When I bought my Sonata the silver painted wheel covers were pretty scuffed up from multiple curbings. Several layers of gloss black paint later, I decided to mask off the center hub Hyundai logo and hit it with "chrome" (more like sparkly silver). I used 20x20x20 lightweight cardboard boxes (5 for $10 at Office Depot) as makeshift mini paint booths, since it was windy outside.

I am very happy with the results!

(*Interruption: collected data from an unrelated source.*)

/-- Settles O44: the command byte is a VEC whose magnitudes are the deltas' and whose sign bits are their signs. -/
theorem linetoMovesByItsDeltas : Obligations.LinetoMovesByItsDeltas := by
  intro s dx dy hc hq hx0 hx1 hy0 hy1
  let u := s.withDeltas (BitVec.ofNat 8 dx.natAbs) (BitVec.ofNat 8 dy.natAbs)
  have hqueue : (hostCmd (linetoByte dx dy) u).cmdq = [linetoByte dx dy] := by simp [hostCmd, u, State.withDeltas, hq]
  obtain ⟨fb, h⟩ := exec_vec (signBit dy) (signBit dx) 1 (u.withCmdq [])
  rw [← decodeCommand_linetoByte] at h
  refine ⟨_, runMoves_cmdRun (s := hostCmd (linetoByte dx dy) u) [] hc hqueue h, rfl, ?_, ?_⟩
  · exact (cursor_cursorAfter _ _ _).1.trans (congrArg (BitVec.ofInt 16) (lineEndX_signBit (delta_toNat hx0 hx1)))
  · exact (cursor_cursorAfter _ _ _).2.trans (congrArg (BitVec.ofInt 16) (lineEndY_signBit (delta_toNat hy0 hy1)))

end Sys2Proof.Machine

/-! PROOFS. BUILD (O7) and the checks of the scan format before it (O8), the steps of the sequencer and of the timing
generator (O29 to O32), the refused format change (O45), and the step after a table word is placed (O47). -/

namespace Sys2Proof.Machine

/-! ### BUILD -/

/-- A list repeated has the list's own entries in each repetition. -/
theorem getElem?_flatten_replicate {α : Type} (l : List α) {k : Nat} (hk : k < l.length) :
    ∀ {n rep : Nat}, rep < n → (List.replicate n l).flatten[rep * l.length + k]? = l[k]? := by
  intro n
  induction n with
  | zero => exact fun h => absurd h (Nat.not_lt_zero _)
  | succ n ih =>
    intro rep hrep
    rw [List.replicate_succ, List.flatten_cons]
    cases rep with
    | zero => rw [Nat.zero_mul, Nat.zero_add, List.getElem?_append_left hk]
    | succ rep =>
      have hpos : (rep + 1) * l.length + k = l.length + (rep * l.length + k) := by ring
      rw [hpos, List.getElem?_append_right (Nat.le_add_right ..), Nat.add_sub_cancel_left,
        ih (Nat.lt_of_succ_lt_succ hrep)]

/-- The words of the blocks before come first, then the block's own, then those of the blocks after (R151). -/
theorem flatWords_append_cons (pre : ScanFormat) (b : PatternBlock) (post : ScanFormat) :
    flatWords (pre ++ b :: post) = flatWords pre ++ (blockWords b ++ flatWords post) := by
  simp only [flatWords, List.flatMap_append, List.flatMap_cons]

/-- Word `k` of repetition `rep` lies inside the block. -/
theorem repetition_lt {n len rep k : Nat} (hrep : rep < n) (hk : k < len) : rep * len + k < len * n :=
  calc rep * len + k < (rep + 1) * len := by rw [Nat.succ_mul]; omega
    _ ≤ n * len := Nat.mul_le_mul_right len hrep
    _ = len * n := Nat.mul_comm n len

/-- The word at the position the nested loops of BUILD reach (R151). -/
theorem flatWords_getElem? (pre : ScanFormat) (b : PatternBlock) (post : ScanFormat) {rep k : Nat}
    (hrep : rep < b.count) (hk : k < b.words.length) :
    (flatWords (pre ++ b :: post))[formatLength pre + (rep * b.words.length + k)]? = b.words[k]? := by
  have hin : rep * b.words.length + k < (blockWords b).length := by
    rw [blockWords_length]
    exact repetition_lt hrep hk
  rw [flatWords_append_cons, ← flatWords_length, List.getElem?_append_right (Nat.le_add_right ..),
    Nat.add_sub_cancel_left, List.getElem?_append_left hin]
  exact getElem?_flatten_replicate b.words hk hrep

theorem build_seq (f : ScanFormat) (s : State) :
    (build f s).sync.seq = flatWords f ++ s.sync.seq.drop (formatLength f) := by
  rw [← flatWords_length]
  rfl

theorem build_seqLen (f : ScanFormat) (s : State) : (build f s).sync.seqLen = formatLength f := flatWords_length f

/-- BUILD writes inside the new sequence what the format flattens to. -/
theorem build_seq_of_lt {f : ScanFormat} {n : Nat} (s : State) (h : n < formatLength f) :
    (build f s).sync.seq[n]? = (flatWords f)[n]? := by
  rw [build_seq, List.getElem?_append_left (by rwa [flatWords_length])]

/-- BUILD keeps the entries from SEQ_LEN on. -/
theorem build_seq_of_le {f : ScanFormat} {n : Nat} (s : State) (h : formatLength f ≤ n) :
    (build f s).sync.seq[n]? = s.sync.seq[n]? := by
  rw [build_seq, List.getElem?_append_right (by rwa [flatWords_length]), flatWords_length, List.getElem?_drop,
    Nat.add_sub_of_le h]

/-- A position reached inside a block of the format is inside its sequence. -/
theorem position_lt_formatLength (pre : ScanFormat) (b : PatternBlock) (post : ScanFormat) {rep k : Nat}
    (hrep : rep < b.count) (hk : k < b.words.length) :
    formatLength pre + (rep * b.words.length + k) < formatLength (pre ++ b :: post) := by
  have hin := repetition_lt hrep hk
  simp only [formatLength, List.map_append, List.map_cons, List.sum_append, List.sum_cons]
  omega

/-- Settles O7: the new sequence is the flattened format with the old entries behind it, and a position the nested loops
reach lies in its block's repetition. -/
theorem buildFlattensTheFormat : Obligations.BuildFlattensTheFormat := by
  intro f s
  refine ⟨build_seqLen f s, rfl, rfl, ?_, fun n hn => build_seq_of_le s hn, fun hwf => ?_⟩
  · rintro pre b post rep k rfl hrep hk
    rw [Nat.add_assoc, build_seq_of_lt s (position_lt_formatLength pre b post hrep hk)]
    exact flatWords_getElem? pre b post hrep hk
  · obtain ⟨_, _, hlen, _, _⟩ := (formatError_none_iff _).mp hwf
    rw [build_seqLen]
    exact hlen

/-! ### The checks of the scan format -/

/-- The cycles of a descriptor word are those of its two DUR fields, bits 9:0 and 25:16 (R120, R152). -/
theorem wordCycles_eq (bias : Nat) (w : Word) :
    wordCycles bias w =
      ((w.extractLsb' 0 10 : BitVec 10).toNat + bias) + ((w.extractLsb' 16 10 : BitVec 10).toNat + bias) := by
  have hfirst : (w.extractLsb' 0 16).extractLsb' 0 10 = w.extractLsb' 0 10 :=
    BitVec.extractLsb'_extractLsb'_of_le (by decide)
  have hsecond : (w.extractLsb' 16 16).extractLsb' 0 10 = w.extractLsb' 16 10 := by
    ext i hi
    simp [show i < 16 by omega]
  simp only [wordCycles, descriptorDur, firstDescriptor, secondDescriptor, hfirst, hsecond]

theorem sum_map_blockWords (g : Word → Nat) (b : PatternBlock) :
    ((blockWords b).map g).sum = (b.words.map g).sum * b.count := by
  simp [blockWords, List.map_flatten, List.sum_flatten, Nat.mul_comm]

/-- The cycles of a format are those of the words of its flattened sequence (R152 item 5). -/
theorem sum_wordCycles_flatWords (bias : Nat) (f : ScanFormat) :
    ((flatWords f).map (wordCycles bias)).sum = formatCycles bias f := by
  induction f with
  | nil => rfl
  | cons b f ih =>
    simp only [flatWords, formatCycles] at ih
    simp only [flatWords, formatCycles, List.flatMap_cons, List.map_append, List.sum_append, List.map_cons,
      List.sum_cons, sum_map_blockWords, ih]

/-- The boot refuses exactly the formats that fail a check (R355). -/
theorem step_refuses_iff_formatError {s : State} (hb : s.booted = false) :
    (∃ e, step s = .refused (.illFormedScanFormat e)) ↔ formatError s.par ≠ none := by
  simp only [step, hb, bootStep]
  cases formatError s.par <;> simp

/-- Settles O8: the boot's check is the conjunction of the five, each in the terms of the raw bits. -/
theorem illFormedFormatsAreRefused : Obligations.IllFormedFormatsAreRefused := by
  intro s hb
  simp only [step_refuses_iff_formatError hb, ne_eq, formatError_none_iff, formatLength, wordWf_iff,
    ← sum_wordCycles_flatWords, ← wordCycles_eq]

/-! ### The pulses -/

/-- Past a descriptor only TG changes (R159). -/
theorem nextHalf_eq (s : State) :
    nextHalf s = { s with
      tg := if s.tg.half = 0#1 then { s.tg with half := 1#1 } else { s.tg with word := none } } := by
  unfold nextHalf
  split <;> rfl

/-- Settles O29: both pulses drive the level and record the pulse, PULSE_DS then signals data start, and TG goes on. -/
theorem pulsesDriveTheLevel : Obligations.PulsesDriveTheLevel := by
  intro lvl dur s
  constructor
  · exact congrArg Host.Outcome.next (nextHalf_eq (drivePulse lvl dur s))
  · have hhist : (signalDataStart (drivePulse lvl dur s)).history =
        s.history ++ [.syncPulse lvl (dur.toNat + s.par.durationBias), .lineActive] := List.append_assoc ..
    rw [← hhist]
    exact congrArg Host.Outcome.next (nextHalf_eq (signalDataStart (drivePulse lvl dur s)))

/-! ### The sync channel and its completion handler -/

/-- SYNC changes at most the channel and the timing generator's FIFO (R156). -/
theorem syncMove_eq (s : State) : syncMove s = { s with tg := (syncMove s).tg, sync := (syncMove s).sync } := by
  dsimp only [syncMove]
  split <;> rfl

theorem syncEnabled_iff (s : State) :
    syncEnabled s = true ↔ s.sync.running = true ∧ s.tg.fifo.length < s.par.fifoDepth := by
  simp only [syncEnabled, Bool.and_eq_true, decide_eq_true_eq]

/-- Settles O30: SYNC is enabled when the channel runs and TGF has room; its move is one word. -/
theorem syncMovesOneWord : Obligations.SyncMovesOneWord := by
  intro s
  refine ⟨fun hold => ?_, fun hrun hroom => ?_⟩
  · have hoff : ¬ syncEnabled s = true := by
      rw [syncEnabled_iff]
      rintro ⟨hrun, hroom⟩
      rcases hold with hstop | hfull
      · cases hstop.symm.trans hrun
      · exact Nat.not_lt.mpr hfull hroom
    exact congrArg Host.Outcome.next (if_neg hoff)
  · have hstep : syncStep s = syncMove s := if_pos ((syncEnabled_iff s).mpr ⟨hrun, hroom⟩)
    rw [syncMove_eq, syncMove_tg, syncMove_sync] at hstep
    exact congrArg Host.Outcome.next hstep

/-- Settles O31: the handler's step is its one action while a completion is pending, and a hold otherwise. -/
theorem syncIrqRestartsTheChannel : Obligations.SyncIrqRestartsTheChannel := by
  refine fun s => ⟨fun hidle => ?_, fun hpending => ?_⟩
  · exact congrArg Host.Outcome.next (if_neg (by simp [hidle]))
  · exact congrArg Host.Outcome.next (if_pos hpending)

/-! ### The timing generator's fetch -/

/-- TG without a word fetches (R157). -/
theorem tgStep_fetches {s : State} (hw : s.tg.word = none) : tgStep s = .next (tgFetch s) := by
  simp only [tgStep, hw]

theorem tgFetch_empty {s : State} (hf : s.tg.fifo = []) : tgFetch s = s := by simp only [tgFetch, hf]

theorem tgFetch_cons {s : State} {w : Word} {ws : List Word} (hf : s.tg.fifo = w :: ws) :
    tgFetch s = s.withTg { s.tg with fifo := ws, word := some w, half := 0 } := by
  simp only [tgFetch, hf]
  rfl

/-- Settles O32: without a word TG's step is the fetch, which holds on an empty TGF and else takes its head. -/
theorem timingGeneratorFetches : Obligations.TimingGeneratorFetches := by
  refine fun s hw => ⟨fun hf => ?_, fun w ws hf => ?_⟩
  · exact (tgStep_fetches hw).trans (congrArg Host.Outcome.next (tgFetch_empty hf))
  · exact (tgStep_fetches hw).trans (congrArg Host.Outcome.next (tgFetch_cons hf))

/-! ### A format change after the boot -/

/-- Settles O45: the scheduled move is the request, and that move is refused. -/
theorem formatChangeIsRefused : Obligations.FormatChangeIsRefused :=
  fun _ _ _ hb hs => step_scheduled hb hs

/-! ### A placed table word -/

/-- A table word that decodes is a command byte, or a pulse descriptor without reserved bits. -/
theorem decodeTableWord_some {nbits w : Nat} {i : Instr} (h : decodeTableWord nbits w = some i) :
    (nbits = 8 ∧ decodeCommand (BitVec.ofNat 8 w) = i) ∨
      (nbits = 16 ∧ decodeDescriptor (BitVec.ofNat 16 w) = .ok i) := by
  unfold decodeTableWord at h
  split at h
  · exact .inl ⟨‹_›, Option.some.inj h⟩
  split at h
  · split at h
    · exact .inr ⟨‹_›, by rw [← Option.some.inj h]; assumption⟩
    · cases h
  · cases h

/-- The first half of a placed word is the descriptor placed. -/
theorem firstDescriptor_zero_append (d : Descriptor) : firstDescriptor (0#16 ++ d) = d :=
  BitVec.extractLsb'_append_eq_right

theorem step_placeCommand (s : State) (b : Byte) :
    step (placeCommand s b) = exec (decodeCommand b) { s with booted := true, cmd := none } :=
  (step_scheduled (s := placeCommand s b) rfl rfl).trans
    (cmdRun_idle (s := (placeCommand s b).withSched s.sched) rfl rfl)

theorem step_placeDescriptor {s : State} {d : Descriptor} {i : Instr} (hi : decodeDescriptor d = .ok i) :
    step (placeDescriptor s d) =
      exec i { s with booted := true, tg := { s.tg with word := some (0#16 ++ d), half := 0 } } := by
  have hd : decodeDescriptor (tgDescriptor 0#1 (0#16 ++ d)) = .ok i := by
    rw [tgDescriptor, if_pos rfl, firstDescriptor_zero_append, hi]
  exact (step_scheduled (s := placeDescriptor s d) rfl rfl).trans
    (tgStep_decoded (s := (placeDescriptor s d).withSched s.sched) rfl hd)

/-- Settles O47: a byte is placed where CMD runs it next, a descriptor where TG does. -/
theorem placedWordRunsNext : Obligations.PlacedWordRunsNext := by
  intro s nbits w i h
  rcases decodeTableWord_some h with ⟨rfl, rfl⟩ | ⟨rfl, hi⟩
  · exact .inl ⟨rfl, step_placeCommand s _⟩
  · exact .inr ⟨rfl, step_placeDescriptor hi⟩

end Sys2Proof.Machine

/-! PROOFS. The video pipeline: the tally of lines (O58), the DATA invocation (O33 to O35), the refill's reads (O38), and
the bytes CMD may write (O50). -/

namespace Sys2Proof.Machine

/-! ### The DATA invocation -/

/-- The DATA invocation advances the line count and takes one line-active event (R171). -/
@[simp] theorem dataInvoke_video (s : State) :
    (dataInvoke s).video = { s.video with
      lineActivePending := s.video.lineActivePending - 1
      outSel := outBuffer s.video.lineCounter
      lineCounter := s.video.lineCounter + 1
      frameComplete := false } := by
  dsimp only [dataInvoke]
  split <;> rfl

@[simp] theorem dataInvoke_history (s : State) :
    (dataInvoke s).history =
      s.history ++ [.outLine (lineBytes (lineBuffer s.video (outBuffer s.video.lineCounter)))] := by
  dsimp only [dataInvoke]
  split <;> rfl

/-- Every 4th line starts a refill of the buffer not handed out, from the display page (R171). -/
@[simp] theorem dataInvoke_refill (s : State) :
    (dataInvoke s).refill =
      if refillDue s.video.lineCounter = true then
        { s.refill with
          active := true
          buf := ~~~outBuffer s.video.lineCounter
          src := rowSource (displayPage s) (refillRow s.video.lineCounter)
          k := 0 }
      else s.refill := by
  dsimp only [dataInvoke]
  split <;> rfl

/-- A DATA invocation changes only the data channel, the refill and the history (R171). -/
theorem dataInvoke_eq (s : State) :
    dataInvoke s = { s with
      video := (dataInvoke s).video, refill := (dataInvoke s).refill, history := (dataInvoke s).history } := by
  dsimp only [dataInvoke]
  split <;> rfl

theorem dataStep_of_enabled {s : State} (he : dataEnabled s = true) : dataStep s = dataInvoke s := if_pos he
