-- ==== Sys2Proof/Word.lean ====
section
/-! DEFINITION. The byte and the 16-bit word, with the reductions `u8` and `u16` of spec/00_scope.md R7. -/

namespace Sys2Proof

/-- An 8-bit value: a byte register, a memory byte, a D8 immediate (00_scope.md R6). -/
abbrev Byte := BitVec 8

/-- A 16-bit value: an address, `pc`, `sp`, a D16 or addr immediate (00_scope.md R6). -/
abbrev Word := BitVec 16

/-- `u8(x) = x mod 256`, on mathematical integers (00_scope.md R7). -/
def u8 (x : Int) : Byte := BitVec.ofInt 8 x

/-- `u16(x) = x mod 65536`, on mathematical integers, so that `u16(0 - 1) = 0xFFFF` (00_scope.md R7). -/
def u16 (x : Int) : Word := BitVec.ofInt 16 x

end Sys2Proof
end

If you look closely you'll see imperfections, like too heavy a final coat of clear coat, but from any distance they look fabulous and should reflect the night city lights nicely.


----------



## Adieu (Feb 21, 2016)

Hubcaps cost less than paint, you know?


----------



## MadTownUberD (Mar 11, 2017)

Adieu said:


> Hubcaps cost less than paint, you know?


Perhaps but my wheel covers look way better than my steel wheels underneath them.


----------



## Fauxknight (Aug 12, 2014)

Pretty nice for hubs. Pretty stupid that most car companies use ugly covers on purpose when they could look so much nicer.


----------



## MHR (Jul 23, 2017)

Nice job!


----------



## Snowblind (Apr 14, 2017)

Very nice, can we see them on the Car?


----------



## MadTownUberD (Mar 11, 2017)

Snowblind said:


> Very nice, can we see them on the Car?


They correspond to my steel wheels with all-weather tires on them. I currently have aftermarket rims with winter tires on them. When it stops snowing and stays above 50 consistently I will put my summer Wheels on the car.


----------



## MadTownUberD (Mar 11, 2017)




----------



## pismire (May 2, 2017)

You definitely nailed it, with regard to the title of this thread!


----------



## MadTownUberD (Mar 11, 2017)

pismire said:


> You definitely nailed it, with regard to the title of this thread!


Nice


----------